Lessons Learned: The upsides of the downturn
By GENE KELLY/Personal Finance
“A bird doesn’t sing because it has an answer; it sings because it has a song.” — Quoted by Maya AngelouAll investments are a vote of confidence in the future. My last column touched on a similar idea: You plant crocus bulbs four inches deep in autumn, in anticipation they will root, store energy and reward you with blossoms when the soil warms early in spring.
In the midst of the Wall Street tempest, it is difficult to think about your portfolio in this context. Yet, unless you’ll need a large chunk of your savings next week, next month or next year, agonizing over recent financial statements is not a proactive approach to life.
My inclination, when a storm threatens, is to find shelter and think brave thoughts. When everyone is passing around pessimism, take a deep breath and hold on.
Most of us are feeling less “rich” than last week, last month and especially one year ago. If you’re primarily invested in stocks, it’s been unnerving to watch them shrink in value.
However, my strategy has been to buy on the way down, either by putting new money each month into mutual funds or by reinvesting dividends. History teaches us that even during the Great Depression those who held on to stocks, rather than fleeing to cash or Treasury bills, achieved the best long-term investment results.
While waiting for an eventual equity market rebound, you might consider some ideas that represent the upside of the downturn.
n Blue-chip blues: Big stocks will bounce back.

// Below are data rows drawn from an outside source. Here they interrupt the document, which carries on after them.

-- ==== Sys2Proof/WellFormed.lean ====
section
/-! DEFINITION. Which commands and events can come from outside the part: a control command's items in the ranges their
encodings carry (R185), a packet no longer than the largest (R175). The owners' own checks of an item are not here: a
well-formed command may still be answered PARAM. -/

namespace Sys2Proof

/-- A number of 1, 2 or 4 bytes (R185). -/
def fits8 (n : Nat) : Bool := n < 256
def fits16 (n : Nat) : Bool := n < 65536
def fits32 (n : Nat) : Bool := n < 4294967296

/-- A signed number of 1 or 2 bytes. -/
def fitsI8 (x : Int) : Bool := -128 ≤ x && x < 128
def fitsI16 (x : Int) : Bool := -32768 ≤ x && x < 32768

/-- A list that its count byte can number, each entry in range. -/
def fitsList {α : Type} (f : α → Bool) (xs : List α) : Bool := xs.length < 256 && xs.all f

/-- A value behind a presence byte. -/
def fitsOptional {α : Type} (f : α → Bool) : Optional α → Bool
  | .absent => true
  | .present x => f x
  | .badPresence => true

def TagSetParams.encodable (p : TagSetParams) : Bool :=
  fits8 p.tag && fits8 p.kind && fits8 p.source && fits16 p.width && fits16 p.height && fits8 p.format && fits8 p.ring
    && fits8 p.damage && fits8 p.channels && fits8 p.zones

def RingSetParams.encodable (p : RingSetParams) : Bool :=
  fits8 p.ring && fits32 p.base && fits8 p.count && fits32 p.stride

def PanelSetParams.encodable (p : PanelSetParams) : Bool :=
  fits8 p.panel && fits16 p.width && fits16 p.height && fits8 p.rate && fits8 p.mirrorX && fits8 p.mirrorY

def LayerSetParams.encodable (p : LayerSetParams) : Bool :=
  fits8 p.panel && fits8 p.layer && fits8 p.source && fits8 p.sourceArg && fitsI16 p.x && fitsI16 p.y && fits16 p.w
    && fits16 p.h && fits8 p.alpha && fits8 p.visible && fits8 p.persist && fits8 p.placement && fits8 p.placementArg

def CameraSetParams.encodable (p : CameraSetParams) : Bool :=
  fits8 p.tag && fits16 p.x && fits16 p.y && fits16 p.w && fits16 p.h && fits8 p.mirror

def Message.encodable (m : Message) : Bool := fits8 m.icon && fitsList fits8 m.text

def TakeoverSetParams.encodable (p : TakeoverSetParams) : Bool :=
  fits16 p.freshness && fits8 p.debounce && fits16 p.startTimeout && fits8 p.watchdogCode && fits8 p.watchdogAction
    && fits16 p.linger && fits16 p.exitSpeed && fits8 p.engageChime && fits8 p.duckRear && p.starting.encodable
    && p.unavailable.encodable

def GuideSetParams.encodable (p : GuideSetParams) : Bool :=
  fits8 p.mode && fitsI8 p.polarity && fits16 p.halfWidth && fits16 p.overhang && fits16 p.slew && fits8 p.stopBar

def RowParams.encodable (r : RowParams) : Bool :=
  fits16 r.d && fits16 r.v && fits16 r.scale && fits16 r.c && fits8 r.w && fits8 r.marker

def MenuSetParams.encodable (p : MenuSetParams) : Bool :=
  fits8 p.seat && fits8 p.root && fits16 p.x && fits16 p.y && fits16 p.width && fits8 p.rowHeight && fits8 p.clickChime
    && fits8 p.bumpChime && fits8 p.inactivity && fits16 p.glyphSet

def ItemParams.encodable (i : ItemParams) : Bool :=
  fitsList fits8 i.label && fitsOptional fits8 i.icon && fits8 i.enabled && fits8 i.action && fits8 i.actionArg

def ZoneParams.encodable (p : ZoneParams) : Bool :=
  fits8 p.volume && fits8 p.mute && fits16 p.duckLevel && fits8 p.ramp && fits16 p.hold

def ChimeParams.encodable (p : ChimeParams) : Bool :=
  fits16 p.asset && fits16 p.level && fits8 p.priority && fits8 p.zones && fits8 p.repeats && fits16 p.gap && fits8 p.duck
    && fits8 p.follows

/-- The items of a command lie in the ranges their encodings carry (R185). CHIME_DEFINE carries an entry exactly with
option DEFINE (log entry 12); the steering table has 9 entries, the volume table 41. The parameter length that a row table or
a page gives is that of its counts. -/
def Command.encodable : Command → Bool
  | .tagSet p => p.encodable
  | .tagClear t => fits8 t
  | .tagRead t => fits8 t
  | .ringSet p => p.encodable
  | .panelSet p => p.encodable
  | .panelWake p => fits8 p
  | .panelSleep p => fits8 p
  | .panelBlank p => fits8 p
  | .panelShow p => fits8 p
  | .panelLevel p l => fits8 p && fits8 l
  | .layerSet p => p.encodable
  | .layerClear p l => fits8 p && fits8 l
  | .panelRead p => fits8 p
  | .cameraSet p => p.encodable
  | .takeoverSet p => p.encodable
  | .takeoverDismiss => true
  | .takeoverRead => true
  | .guideSet p => p.encodable
  | .steerTableSet vs => vs.length == 9 && vs.all fits16
  | .rowTableSet rows => rows.length == Machine.rowTableLength rows.entries && fitsList RowParams.encodable rows.entries
  | .bandTableSet bands => fitsList (fun b => fits16 b.limit) bands
  | .menuSet p => p.encodable
  | .pageSet n title items => items.length == Machine.pageLength title items.entries && fits8 n && fitsList fits8 title
    && fitsList ItemParams.encodable items.entries
  | .pageClear n => fits8 n
  | .itemSet n i p => fits8 n && fits8 i && p.encodable
  | .menuOpen k => fits8 k
  | .menuClose k => fits8 k
  | .menuLock k l => fits8 k && fits8 l
  | .zoneSet z o p => fits8 z && fits8 o && p.encodable
  | .volumeTableSet vs => vs.length == 41 && vs.all fits16
  | .chimeDefine n o p => fits8 n && fits8 o && (match p with | some e => o == 0 && e.encodable | none => o != 0)
  | .chimePlay n z => fits8 n && fits8 z
  | .chimeStop n => fits8 n
  | .proximitySet n bands => fits8 n && fitsList (fun b => fits16 b.limit && fits16 b.gap) bands
  | .assetBegin n k l => fits16 n && fits8 k && fits32 l
  | .assetData o bs => fits32 o && fits16 bs.length
  | .assetEnd _ => true
  | .assetDelete n => fits16 n
  | .assetInfo n => fits16 n
  | .storeStatus => true
  | .storeAbort => true
  | .linkRetrain l => fits8 l
  | .countersRead g c => fits8 g && fits8 c
  | .attentionAck _ => true
  | .noticeMaskSet _ => true
  | .identify => true
  | .softReset => true

/-- The bytes of an arrived packet: no longer than the largest (R175). -/
def fitsPacket (bytes : List Byte) : Bool := bytes.length ≤ Config.maxPacketBytes

/-- The command of a control command's row, if the row is one. -/
def Instr.command? : Instr → Option Command
  | .softReset _ => some .softReset
  | .tagSet _ p => some (.tagSet p)
  | .tagClear _ t => some (.tagClear t)
  | .tagRead _ t => some (.tagRead t)
  | .ringSet _ p => some (.ringSet p)
  | .panelSet _ p => some (.panelSet p)
  | .panelWake _ p => some (.panelWake p)
  | .panelSleep _ p => some (.panelSleep p)
  | .panelBlank _ p => some (.panelBlank p)
  | .panelShow _ p => some (.panelShow p)
  | .panelLevel _ p l => some (.panelLevel p l)
  | .layerSet _ p => some (.layerSet p)
  | .layerClear _ p l => some (.layerClear p l)
  | .panelRead _ p => some (.panelRead p)
  | .cameraSet _ p => some (.cameraSet p)
  | .takeoverSet _ p => some (.takeoverSet p)
  | .takeoverDismiss _ => some .takeoverDismiss
  | .takeoverRead _ => some .takeoverRead
  | .guideSet _ p => some (.guideSet p)
  | .steerTableSet _ vs => some (.steerTableSet vs)
  | .rowTableSet _ rows => some (.rowTableSet rows)
  | .bandTableSet _ bands => some (.bandTableSet bands)
  | .menuSet _ p => some (.menuSet p)
  | .pageSet _ n title items => some (.pageSet n title items)
  | .pageClear _ n => some (.pageClear n)
  | .itemSet _ n i p => some (.itemSet n i p)
  | .menuOpen _ k => some (.menuOpen k)
  | .menuClose _ k => some (.menuClose k)
  | .menuLock _ k l => some (.menuLock k l)
  | .zoneSet _ z p => some (.zoneSet z 0 p)
  | .zoneSetRead _ z p => some (.zoneSet z 1 p)
  | .volumeTableSet _ vs => some (.volumeTableSet vs)
  | .chimeDefine _ n p => some (.chimeDefine n 0 (some p))
  | .chimeDefineRemove _ n => some (.chimeDefine n 1 none)
  | .chimeDefineRead _ n => some (.chimeDefine n 2 none)
  | .chimePlay _ n z => some (.chimePlay n z)
  | .chimeStop _ n => some (.chimeStop n)
  | .proximitySet _ n bands => some (.proximitySet n bands)
  | .assetBegin _ n k l => some (.assetBegin n k l)
  | .assetData _ o bs => some (.assetData o bs)
  | .assetEnd _ c => some (.assetEnd c)
  | .assetDelete _ n => some (.assetDelete n)
  | .assetInfo _ n => some (.assetInfo n)
  | .storeStatus _ => some .storeStatus
  | .storeAbort _ => some .storeAbort
  | .linkRetrain _ l => some (.linkRetrain l)
  | .countersRead _ g c => some (.countersRead g c)
  | .attentionAck _ f => some (.attentionAck f)
  | .noticeMaskSet _ m => some (.noticeMaskSet m)
  | .identify _ => some .identify
  | .fullReset | .softResetEffect | .reversePinChange _ | .debounceExpiry | .vehiclePacket _ | .recordStale
  | .mismatchTimerExpiry | .startTimerExpiry | .watchdogExpiry | .lingerTimerExpiry | .linkLock _ | .linkLossOfLock _
  | .framePacket _ _ | .linePacket _ _ | .fendPacket _ _ | .audioPacket _ | .ctrlPacket _ | .keyPacket _ _
  | .lineWriteCompletion _ | .endOfFrame _ | .renderCompletion | .zoneBlockEvent _ | .voiceBlockEvent _
  | .gapTimerExpiry _ | .holdTimerExpiry _ | .inactivityTimerExpiry _ | .arrayReady | .pageReadCompletion _
  | .pageProgramCompletion _ | .eraseCompletion _ | .abortCompletion | .commandTake | .waitingReplyAppend | .sendCompletion
  | .profileEntry | .resyncEndFlag _ | .overlongPacket _ | .arrivedPacketDiscarded _ _ => none

/-- A command or event that can come from outside: a control command that its encoding carries, a packet no longer than
the largest. -/
def Instr.wellFormed (i : Instr) : Bool :=
  match i.command? with
  | some c => c.encodable
  | none =>
    match i with
    | .vehiclePacket bs => fitsPacket bs
    | .framePacket _ bs => fitsPacket bs
    | .linePacket _ bs => fitsPacket bs
    | .fendPacket _ bs => fitsPacket bs
    | .audioPacket bs => fitsPacket bs
    | .ctrlPacket bs => fitsPacket bs
    | .keyPacket _ bs => fitsPacket bs
    | .arrivedPacketDiscarded _ bs => fitsPacket bs
    | _ => true

end Sys2Proof
end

The large companies that dominate the Standard & Poor’s 500 index and the 30-stock Dow Jones Industrial Average are so beaten up that their share prices relative to earnings (P/E ratios) have rarely been lower, says Jeremy Siegel, well-known business school professor at the Wharton School, University of Pennsylvania. The price/earnings ratio is a key measure of stock valuations.
In fact, equities haven’t been this cheap, based on price-to-earnings, since August, 1981, just before market sentiment shifted from negativity to optimism, which triggered a multi-year bull market.
As a result, you would take much less risk buying U.S. large-caps now — priced at 21 times earnings, or less — than if you had bought them at 29 times earnings in 1998, before the tech-stock bubble started losing a massive amount of hot air.
n Looking for yield and principal protection: Even those searching for safe-harbor investments have encountered the perfect financial storm: Interest rates paid by banks or credit unions on CDS and savings accounts have drooped. Out-of-favor companies have trimmed their stock dividends. Investors’ flight to safety has forced Treasury yields down to extremely low levels.
When credit markets froze up, municipalities postponed bond offerings. But the current upheaval in the tax-exempt muni bond market has largely been a liquidity crisis, not a credit-quality crisis. In other words, muni bonds aren’t defaulting.
Recent dislocations in the credit market have produced an odd situation: Many muni bonds now yield more than Treasurys of similar duration. This almost never happens. Since municipal bonds are tax exempt, they usually yield less than comparable Treasurys or taxable bonds.
The bond bottom line: You can find munis yielding 5 percent to 6 percent. For online research, there’s a comprehensive list of available bonds at municipalbonds.com. The Morningstar.com bond calculator can be used to determine a bond’s tax-equivalent yield. Be skeptical of too-good-to-be-real yields.
n Expect a much lower capital-gains tax bill on battered funds: Even when the stock market plummets, you can be hit with an unexpected tax bill if a mutual fund you own makes a substantial year-end capital-gains distributions.
This year, the news about these payouts is mostly good: Based on preliminary 2008 estimates, the number of funds making payouts, as well as the dollar amounts, are expected to be much less than a year ago, when distributions were a record $415 billion.
Payouts generally are taxable for shareholders of taxable accounts. Distributions within a 401(k) or similar tax-sheltered retirement account are reinvested to buy additional shares.
Here’s a red flag for investors who are tempted to get back into the market: Contact the fund or look on its website to see if the portfolio manager is planning a taxable capital-gains payout, the estimated amount, and the distribution dates. Stepping into a stock fund before the qualifying dates could leave you with a hefty tax bill — one that can be sidestepped.